Say the assessment turns up three things, each unremarkable on its own:
- The mobile app embeds a hardcoded MQTT username and password, meant for provisioning new cameras.
- The MQTT broker accepts wildcard topic subscriptions (#) instead of scoping clients to their own device.
- Firmware update packages pushed over MQTT aren't signature-checked before the camera installs them.
APK
↓
Extract MQTT Credentials
↓
Connect to Broker
↓
Subscribe to #
↓
Observe Update Topics
↓
Craft Malicious Firmware
↓
Push OTA
↓
Remote Code ExecutionAPK
↓
Extract MQTT Credentials
↓
Connect to Broker
↓
Subscribe to #
↓
Observe Update Topics
↓
Craft Malicious Firmware
↓
Push OTA
↓
Remote Code ExecutionIndividually, these might land in a report as one low and two mediums. Chained, they're a full compromise: pull the MQTT credentials from the APK, connect to the broker, subscribe to # and watch every camera on the fleet publish its telemetry and update topics, then craft a malicious firmware image and push it down the same unsigned update channel used for legitimate releases. One extracted secret plus one broker misconfiguration plus one missing signature check adds up to remote code execution across every device in the deployment — no firmware reversing required to get there, because the mobile app and the broker configuration told you everything you needed.

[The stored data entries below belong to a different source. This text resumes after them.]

-- ==== Sys2Proof/Syntax.lean ====
section
/-! DEFINITION. The six chunks, with raw field values (00_scope.md R15, 30_encoding.md R73): one constructor per row of
spec/opcode_table.json. -/
namespace Sys2Proof

/-- A chunk. Every field is unsigned and is taken straight from its bits (30_encoding.md R69). -/
inductive Instr where
  /-- `RGB(r,g,b)` (30_encoding.md R63). -/
  | rgb (r g b : Byte)
  /-- `RGBA(r,g,b,a)` (30_encoding.md R64). -/
  | rgba (r g b a : Byte)
  /-- `INDEX(i)` (30_encoding.md R65). -/
  | index (i : BitVec 6)
  /-- `DIFF(dr,dg,db)` (30_encoding.md R66). -/
  | diff (dr dg db : BitVec 2)
  /-- `LUMA(dg,dr_dg,db_dg)` (30_encoding.md R67). -/
  | luma (dg : BitVec 6) (drdg dbdg : BitVec 4)
  /-- `RUN(n)` (30_encoding.md R68). The field is 6 bits wide; only 0 to 61 are runs, see `Instr.wellFormed`. -/
  | run (n : BitVec 6)
  deriving DecidableEq, Repr

end Sys2Proof
end

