-- ==== Sys2Proof/Machine/Step.lean ====
section
/-! DEFINITION. The machine's step, and where it finds its next instruction. -/
namespace Sys2Proof.Machine

/-- One step of the block with the open parameter MAGIC (46_framing.md R103, Config.magic). -/
def step (s : State) : Host.Outcome State Fault Refusal := stepWith Config.magic s

/-- `s` with the instruction of a word of spec/opcode_table.json where the very next step runs it: all of the chunk's bytes
but the last have been taken, the last is the source's next byte, and the header has been passed. This stands for the
fourteen header steps and the chunk's earlier byte steps. Log entry 13. -/
def State.withFetchWord (s : State) (nbits w : Nat) : State := placeBytes (tableBytes nbits w) s

end Sys2Proof.Machine
end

That's the difference between findings and an attack chain, and it's why clients respond to chains much better than to a list of severities: a chain describes impact, not just weakness.
The Question I End On
Before writing the report, I ask myself one last thing: if I had to compromise this entire ecosystem through a single entry point, which one would I pick? For the camera above, it's the mobile app — not because it's exotic, but because it's the shortest path to a credential that unlocks the rest of the chain. On other engagements it's been the cloud API, or an exposed broker, or occasionally firmware itself. It's almost never "the device" in isolation.
Final Thoughts
Coming from web or mobile security, IoT can look overwhelming — unfamiliar protocols, embedded devices, radio interfaces, firmware formats. It's tempting to assume you need to master all of it before your first assessment.

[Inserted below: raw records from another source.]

/-- R101: the trailer check step. -/
def Obligations.TrailerStepComparesOneByte : Prop :=
  ∀ s : State, s.phase = .trailer → s.tcnt.toNat ≤ 8 →
    (s.source.pending = [] → s.source.ended = true →
      step s = .next (if s.tcnt.toNat = 8 then { s with phase := .done }
        else { s with err := .trailerMismatch, phase := .error })) ∧
    (∀ v rest, s.source.pending = v :: rest →
      step s = .next (if s.tcnt.toNat < 8 ∧ v = (if s.tcnt.toNat = 7 then 0x01 else 0x00) then
          { s with source := { s.source with pending := rest }, bpos := s.bpos + 1, tcnt := s.tcnt + 1 }
        else { s with
          source := { s.source with pending := rest }, bpos := s.bpos + 1, err := .trailerMismatch, phase := .error }))

/-- R102: the outcomes of the trailer check, by the bytes `bs` left after the last chunk: DONE exactly for the trailer, and
TRAILER_MISMATCH otherwise, found at the first different byte, at `End` after a matching prefix, or at the ninth byte. -/
def Obligations.TrailerOutcomes : Prop :=
  ∀ (s : State) (bs : List Byte), s.phase = .trailer → s.tcnt = 0 → s.source = ⟨bs, true⟩ →
    ∃ t, reaches 9 s t ∧ t.out = s.out ∧
      (bs = [0, 0, 0, 0, 0, 0, 0, 1] → t.phase = .done ∧ t.err = s.err ∧ t.bpos = s.bpos + 8) ∧
      (bs ≠ [0, 0, 0, 0, 0, 0, 0, 1] → t.phase = .error ∧ t.err = .trailerMismatch) ∧
      (bs.length < 8 → bs = ([0, 0, 0, 0, 0, 0, 0, 1] : List Byte).take bs.length → t.bpos = s.bpos + bs.length) ∧
      (∀ (j : Nat) (v : Byte), j < 8 → bs.take j = ([0, 0, 0, 0, 0, 0, 0, 1] : List Byte).take j → bs[j]? = some v →
        ([0, 0, 0, 0, 0, 0, 0, 1] : List Byte)[j]? ≠ some v → t.bpos = s.bpos + j + 1) ∧
      (8 < bs.length → bs.take 8 = [0, 0, 0, 0, 0, 0, 0, 1] → t.bpos = s.bpos + 9)

/-! ## The whole machine -/

/-- Derived from R112, R76 and R77: a step that aborts writes ERR and PHASE and has no effect besides the byte it read, except
that the fourteenth header byte is stored in HBUF (R76) and the header registers are loaded before the checks (R77). -/
def Obligations.AbortIsPrecise : Prop :=
  ∀ s t : State, step s = .next t → s.phase ≠ .error → t.phase = .error → t.err ≠ .none ∧
    ((s.source.pending = [] ∧ t = { s with err := t.err, phase := .error }) ∨
     (∃ v rest, s.source.pending = v :: rest ∧ s.phase = .trailer ∧
        t = { consumeByte rest s with err := t.err, phase := .error }) ∨
     (∃ v rest, s.source.pending = v :: rest ∧ s.phase = .hdr ∧ s.hcnt = 13 ∧
        t = { loadHeader (storeHeaderByte v (consumeByte rest s)) with err := .header, phase := .error }))

/-- Derived from R103, R114, R117 and R126: DONE and ERROR last until reset. Nothing is read or emitted, ERR is not
overwritten, and STATUS stays. That a step there answers the same state is the model's choice, log entry 6. -/
def Obligations.DoneAndErrorLast : Prop :=
  ∀ (s : State) (k : Nat), s.final → reaches k s s ∧ status s ≠ .busy

/-- Derived from R41 and R50: while the source has no answer or the consumer does not take the pixel, nothing changes. That the
step then answers the same state is the model's choice, log entry 5. -/
def Obligations.WaitingChangesNothing : Prop :=
  ∀ s : State, enabled s = true →
    ((s.phase = .hdr ∨ s.phase = .tag ∨ s.phase = .payload ∨ s.phase = .trailer) ∧ s.source = ⟨[], false⟩) ∨
      (s.phase = .emit ∧ s.demand = .count 0) →
    step s = .next s

/-- Derived from R25, R38, R39, R40, R50 and R121: each step that changes the state consumes exactly the next byte, or emits
exactly CUR, or has read `End` and goes to DONE or ERROR. BPOS, the source, EMITTED and the output change in no other way. -/
def Obligations.StepReadsOneByteOrEmitsOnePixel : Prop :=
  ∀ s t : State, step s = .next t →
    t = s ∨
    (t.bpos = s.bpos + 1 ∧ (∃ v, s.source.pending = v :: t.source.pending) ∧ t.source.ended = s.source.ended ∧
      t.emitted = s.emitted ∧ t.out = s.out ∧ t.demand = s.demand) ∨
    (s.phase = .emit ∧ t.bpos = s.bpos ∧ t.source = s.source ∧ t.emitted = s.emitted + 1 ∧ t.out = s.out ++ [s.cur]) ∨
    (s.source.pending = [] ∧ s.source.ended = true ∧ t.final ∧ t.bpos = s.bpos ∧ t.source = s.source ∧
      t.emitted = s.emitted ∧ t.out = s.out ∧ t.demand = s.demand)

/-- Derived from R33's write columns: in each phase a step writes no register outside its columns. The `apply chunk` column
joins the tag and the payload columns, and `raise` every column. -/
def Obligations.StepWritesOnlyItsPhaseRegisters : Prop :=
  ∀ s t : State, step s = .next t →
    (s.phase ≠ .tag → s.phase ≠ .payload → t.cur = s.cur ∧ t.cache = s.cache) ∧
    (s.phase ≠ .hdr → headerOf t = headerOf s ∧ t.hdrValid = s.hdrValid ∧ t.total = s.total ∧ t.hcnt = s.hcnt ∧
      t.hbuf = s.hbuf) ∧
    (s.phase ≠ .emit → t.emitted = s.emitted) ∧
    (s.phase = .emit → t.bpos = s.bpos) ∧
    (s.phase ≠ .tag → t.tag = s.tag ∧ t.plen = s.plen) ∧
    (s.phase ≠ .tag → s.phase ≠ .payload → t.pcnt = s.pcnt) ∧
    (s.phase ≠ .payload → t.pbuf = s.pbuf) ∧
    (s.phase ≠ .tag → s.phase ≠ .payload → s.phase ≠ .emit → t.rep = s.rep) ∧
    (s.Inv → s.phase ≠ .trailer → t.tcnt = s.tcnt) ∧
    (t.phase ≠ .error → t.err = s.err)

/-- Derived from R21, R22 and R23: once the header is valid, the header registers, HDR_VALID and TOTAL do not change until
reset. -/
def Obligations.HeaderIsImmutableOnceValid : Prop :=
  ∀ (s t : State) (k : Nat), s.Inv → s.hdrValid = true → reaches k s t →
    headerOf t = headerOf s ∧ t.hdrValid = true ∧ t.total = s.total

/-- R111: no step raises UNRECOGNIZED_CHUNK, in any state. -/
def Obligations.UnrecognizedChunkIsNeverRaised : Prop :=
  ∀ s t : State, step s = .next t → s.err ≠ .unrecognizedChunk → t.err ≠ .unrecognizedChunk

/-- Derived from R40 and R56: no read-ahead. What the source holds after the next byte has no influence on a step, and the
step leaves it as it is. -/
def Obligations.StepDoesNotReadAhead : Prop :=
  ∀ (s t : State) (extra : List Byte), s.source.pending ≠ [] → step s = .next t →
    step { s with source := ⟨s.source.pending ++ extra, s.source.ended⟩ } =
      .next { t with source := ⟨t.source.pending ++ extra, t.source.ended⟩ }

/-- R79: the channels and colorspace bytes never matter. Headers that differ only in them lead to states that differ only in
them, and such states step to such states, so neither value raises an error and no rule reads them. -/
def Obligations.ChannelsAndColorspaceNeverMatter : Prop :=
  (∀ (magic : Magic) (h : Header) (c sp : Byte) (rest : List Byte), ∃ t t',
    reaches 14 (startOn (encodeHeader magic h ++ rest)) t ∧
    reaches 14 (startOn (encodeHeader magic { h with channels := c, colorspace := sp } ++ rest)) t' ∧
    t.dropMeta = t'.dropMeta ∧ (t.channels = h.channels ∧ t.colorspace = h.colorspace) ∧
    (t'.channels = c ∧ t'.colorspace = sp)) ∧
  (∀ s s' t : State, s.dropMeta = s'.dropMeta → step s = .next t →
    ∃ t', step s' = .next t' ∧ t.dropMeta = t'.dropMeta)

/-- Derived from R34 and R27: no rule reads a slot that holds no value. Legal states that agree on every written slot step to
states that do. So the zeros the model holds in such slots after reset (log entry 4) are never seen. -/
def Obligations.UnwrittenSlotsAreNeverRead : Prop :=
  ∀ s s' t : State, s.Inv → s.sameWritten s' → step s = .next t → ∃ t', step s' = .next t' ∧ t.sameWritten t'

/-- Derived from R30 and R31: STATUS and its codes, from PHASE; the codes of ERR. -/
def Obligations.StatusAndErrCodes : Prop :=
  (∀ s : State, statusCode (status s) =
    (if s.phase = .done then 1 else if s.phase = .error then 2 else 0)) ∧
  (errCode .none = 0 ∧ errCode .header = 1 ∧ errCode .truncated = 2 ∧ errCode .trailerMismatch = 3 ∧
    errCode .unrecognizedChunk = 4)

/-- Derived from R35 and R123, where they give a value, and R126: reset from any state, with any source and consumer, leaves
every such register at its reset value, and nothing of the state before survives (R126). The fields `source`, `demand` and
`out` are the model's own: their values are its choice (log entries 3, 9, 10). -/
def Obligations.ResetLeavesTheStatedValues : Prop :=
  ∀ (src : Source) (d : Demand) (before : State) (s : State),
    s = State.hostReset src d before ∨ (s = State.reset ∧ src = s.source ∧ d = s.demand) →
    s.phase = .hdr ∧ s.cur = ⟨0, 0, 0, 255⟩ ∧ (∀ i, cacheRead i s = ⟨0, 0, 0, 0⟩) ∧ s.width = 0 ∧ s.height = 0 ∧
    s.channels = 0 ∧ s.colorspace = 0 ∧ s.hdrValid = false ∧ s.total = 0 ∧ s.emitted = 0 ∧ s.bpos = 0 ∧ s.hcnt = 0 ∧
    s.plen = 0 ∧ s.pcnt = 0 ∧ s.rep = 0 ∧ s.tcnt = 0 ∧ s.err = .none ∧ s.source = src ∧ s.demand = d ∧ s.out = []

/-- Derived from R36, at reset: the invariants hold, whatever source and consumer the host connects. -/
def Obligations.InvariantHoldsAfterReset : Prop :=
  ∀ (src : Source) (d : Demand) (before : State), (State.hostReset src d before).Inv ∧ State.reset.Inv

/-- Derived from R36: every step keeps the invariants, from every state that meets them. -/
def Obligations.EveryStepKeepsTheInvariant : Prop :=
  ∀ s t : State, s.Inv → step s = .next t → t.Inv

/-- R36, its nine items in the spec's words, for every state that steps and the host's operations reach from a reset. Item 9
speaks of the states in which a non-RUN chunk has been applied since that reset (`Committed`); right after reset it fails, at
slot 53. -/
def Obligations.ReachableStatesMeetTheNineItems : Prop :=
  (∀ s : State, Reachable s →
    (s.phase ∈ [Phase.tag, .payload, .emit, .trailer, .done] → s.hdrValid = true ∧ 1 ≤ s.total.toNat) ∧
    (s.hdrValid = true → s.emitted.toNat ≤ s.total.toNat) ∧
    (s.phase = .tag → s.emitted.toNat < s.total.toNat ∧ s.rep = 0) ∧
    (s.phase = .emit → 1 ≤ s.rep.toNat ∧ s.rep.toNat ≤ 62 ∧ s.emitted.toNat < s.total.toNat) ∧
    (s.phase = .payload → s.pcnt.toNat < s.plen.toNat) ∧
    (s.phase = .trailer → s.emitted = s.total ∧ s.tcnt.toNat ≤ 8) ∧
    (s.phase = .done → s.emitted = s.total ∧ s.tcnt = 8 ∧ s.err = .none) ∧
    (s.phase = .error ↔ s.err ≠ .none)) ∧
  (∀ s : State, Committed s → cacheRead (pixelHash s.cur) s = s.cur) ∧
  (∀ (src : Source) (d : Demand) (before s : State), s = State.hostReset src d before →
    pixelHash s.cur = 53 ∧ cacheRead 53 s = ⟨0, 0, 0, 0⟩ ∧ cacheRead (pixelHash s.cur) s ≠ s.cur)

/-- Derived from R36 and R103: in a legal state the step is enabled, and it neither faults nor refuses. R103 enables no step in
DONE and ERROR: that `enabled` holds there, and that the step answers the same state, is the model's choice, log entry 6. That a
step which waits answers the same state is its choice too, log entry 5. -/
def Obligations.LegalStatesStepSafely : Prop :=
  ∀ s : State, s.Inv → enabled s = true ∧ Safe (step s)

/-- Derived from R121 and R132: a legal state whose source and consumer keep answering reaches DONE or ERROR within
`stepsLeft` steps. -/
def Obligations.AnsweredDecodesEnd : Prop :=
  ∀ s : State, s.Inv → s.answered → ∃ t, reaches s.stepsLeft s t ∧ t.final

/-- Derived from R121, its bounds: on every input a decode ends within `BPOS_final + TOTAL + 1` steps, and `BPOS_final <= 14 +
5*TOTAL + 9`. -/
def Obligations.DecodeEndsWithinTheStatedBound : Prop :=
  ∀ bs : List Byte, ∃ (k : Nat) (t : State), reaches k (startOn bs) t ∧ t.final ∧
    k ≤ t.bpos + t.total.toNat + 1 ∧ t.bpos ≤ 14 + 5 * t.total.toNat + 9

/-- R104: on every input, the machine ends as the reference function `decode(B)` says: the pixels, PHASE, ERR, the header
registers and BPOS. -/
def Obligations.MachineAgreesWithReference : Prop :=
  ∀ bs : List Byte, ∃ t : State, reaches (stepBound bs.length) (startOn bs) t ∧ t.final ∧
    (Reference.decode Config.magic bs).shownBy t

You don't. What's different isn't the skill set — it's the mindset. IoT systems are chains of components that trust one another, and every sensor, app, cloud service, API, gateway, and firmware image is a link in that chain.

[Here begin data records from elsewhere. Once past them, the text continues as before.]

@[simp] theorem takePixel_phase (d : Demand) (s : State) : (takePixel d s).phase = s.phase := rfl
@[simp] theorem takePixel_cur (d : Demand) (s : State) : (takePixel d s).cur = s.cur := rfl
@[simp] theorem takePixel_cache (d : Demand) (s : State) : (takePixel d s).cache = s.cache := rfl
@[simp] theorem takePixel_width (d : Demand) (s : State) : (takePixel d s).width = s.width := rfl
@[simp] theorem takePixel_height (d : Demand) (s : State) : (takePixel d s).height = s.height := rfl
@[simp] theorem takePixel_channels (d : Demand) (s : State) : (takePixel d s).channels = s.channels := rfl
@[simp] theorem takePixel_colorspace (d : Demand) (s : State) : (takePixel d s).colorspace = s.colorspace := rfl
@[simp] theorem takePixel_hdrValid (d : Demand) (s : State) : (takePixel d s).hdrValid = s.hdrValid := rfl
@[simp] theorem takePixel_total (d : Demand) (s : State) : (takePixel d s).total = s.total := rfl
@[simp] theorem takePixel_emitted (d : Demand) (s : State) : (takePixel d s).emitted = s.emitted + 1 := rfl
@[simp] theorem takePixel_bpos (d : Demand) (s : State) : (takePixel d s).bpos = s.bpos := rfl
@[simp] theorem takePixel_hcnt (d : Demand) (s : State) : (takePixel d s).hcnt = s.hcnt := rfl
@[simp] theorem takePixel_hbuf (d : Demand) (s : State) : (takePixel d s).hbuf = s.hbuf := rfl
@[simp] theorem takePixel_tag (d : Demand) (s : State) : (takePixel d s).tag = s.tag := rfl
@[simp] theorem takePixel_plen (d : Demand) (s : State) : (takePixel d s).plen = s.plen := rfl
@[simp] theorem takePixel_pcnt (d : Demand) (s : State) : (takePixel d s).pcnt = s.pcnt := rfl
@[simp] theorem takePixel_pbuf (d : Demand) (s : State) : (takePixel d s).pbuf = s.pbuf := rfl
@[simp] theorem takePixel_rep (d : Demand) (s : State) : (takePixel d s).rep = s.rep := rfl
@[simp] theorem takePixel_tcnt (d : Demand) (s : State) : (takePixel d s).tcnt = s.tcnt := rfl
@[simp] theorem takePixel_err (d : Demand) (s : State) : (takePixel d s).err = s.err := rfl
@[simp] theorem takePixel_source (d : Demand) (s : State) : (takePixel d s).source = s.source := rfl
@[simp] theorem takePixel_demand (d : Demand) (s : State) : (takePixel d s).demand = d := rfl
@[simp] theorem takePixel_out (d : Demand) (s : State) : (takePixel d s).out = s.out ++ [s.cur] := rfl

@[simp] theorem storeHeaderByte_phase (v : Byte) (s : State) : (storeHeaderByte v s).phase = s.phase := rfl
@[simp] theorem storeHeaderByte_cur (v : Byte) (s : State) : (storeHeaderByte v s).cur = s.cur := rfl
@[simp] theorem storeHeaderByte_cache (v : Byte) (s : State) : (storeHeaderByte v s).cache = s.cache := rfl
@[simp] theorem storeHeaderByte_width (v : Byte) (s : State) : (storeHeaderByte v s).width = s.width := rfl
@[simp] theorem storeHeaderByte_height (v : Byte) (s : State) : (storeHeaderByte v s).height = s.height := rfl
@[simp] theorem storeHeaderByte_channels (v : Byte) (s : State) : (storeHeaderByte v s).channels = s.channels := rfl
@[simp] theorem storeHeaderByte_colorspace (v : Byte) (s : State) : (storeHeaderByte v s).colorspace = s.colorspace := rfl
@[simp] theorem storeHeaderByte_hdrValid (v : Byte) (s : State) : (storeHeaderByte v s).hdrValid = s.hdrValid := rfl
@[simp] theorem storeHeaderByte_total (v : Byte) (s : State) : (storeHeaderByte v s).total = s.total := rfl
@[simp] theorem storeHeaderByte_emitted (v : Byte) (s : State) : (storeHeaderByte v s).emitted = s.emitted := rfl
@[simp] theorem storeHeaderByte_bpos (v : Byte) (s : State) : (storeHeaderByte v s).bpos = s.bpos := rfl
@[simp] theorem storeHeaderByte_hcnt (v : Byte) (s : State) : (storeHeaderByte v s).hcnt = s.hcnt + 1 := rfl
@[simp] theorem storeHeaderByte_hbuf (v : Byte) (s : State) : (storeHeaderByte v s).hbuf = s.hbuf.setIfInBounds s.hcnt.toNat v := rfl
@[simp] theorem storeHeaderByte_tag (v : Byte) (s : State) : (storeHeaderByte v s).tag = s.tag := rfl
@[simp] theorem storeHeaderByte_plen (v : Byte) (s : State) : (storeHeaderByte v s).plen = s.plen := rfl
@[simp] theorem storeHeaderByte_pcnt (v : Byte) (s : State) : (storeHeaderByte v s).pcnt = s.pcnt := rfl
@[simp] theorem storeHeaderByte_pbuf (v : Byte) (s : State) : (storeHeaderByte v s).pbuf = s.pbuf := rfl
@[simp] theorem storeHeaderByte_rep (v : Byte) (s : State) : (storeHeaderByte v s).rep = s.rep := rfl
@[simp] theorem storeHeaderByte_tcnt (v : Byte) (s : State) : (storeHeaderByte v s).tcnt = s.tcnt := rfl
@[simp] theorem storeHeaderByte_err (v : Byte) (s : State) : (storeHeaderByte v s).err = s.err := rfl
@[simp] theorem storeHeaderByte_source (v : Byte) (s : State) : (storeHeaderByte v s).source = s.source := rfl
@[simp] theorem storeHeaderByte_demand (v : Byte) (s : State) : (storeHeaderByte v s).demand = s.demand := rfl
@[simp] theorem storeHeaderByte_out (v : Byte) (s : State) : (storeHeaderByte v s).out = s.out := rfl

The next time you pick up an IoT target, resist the urge to reach for UART or Binwalk. Spend thirty minutes drawing the architecture instead. Identify every component, every communication channel, and every trust relationship. Apply the Rule of Five to each one. You may find that the easiest path into the system has nothing to do with the hardware at all.
Stop thinking about devices. Start thinking about ecosystems.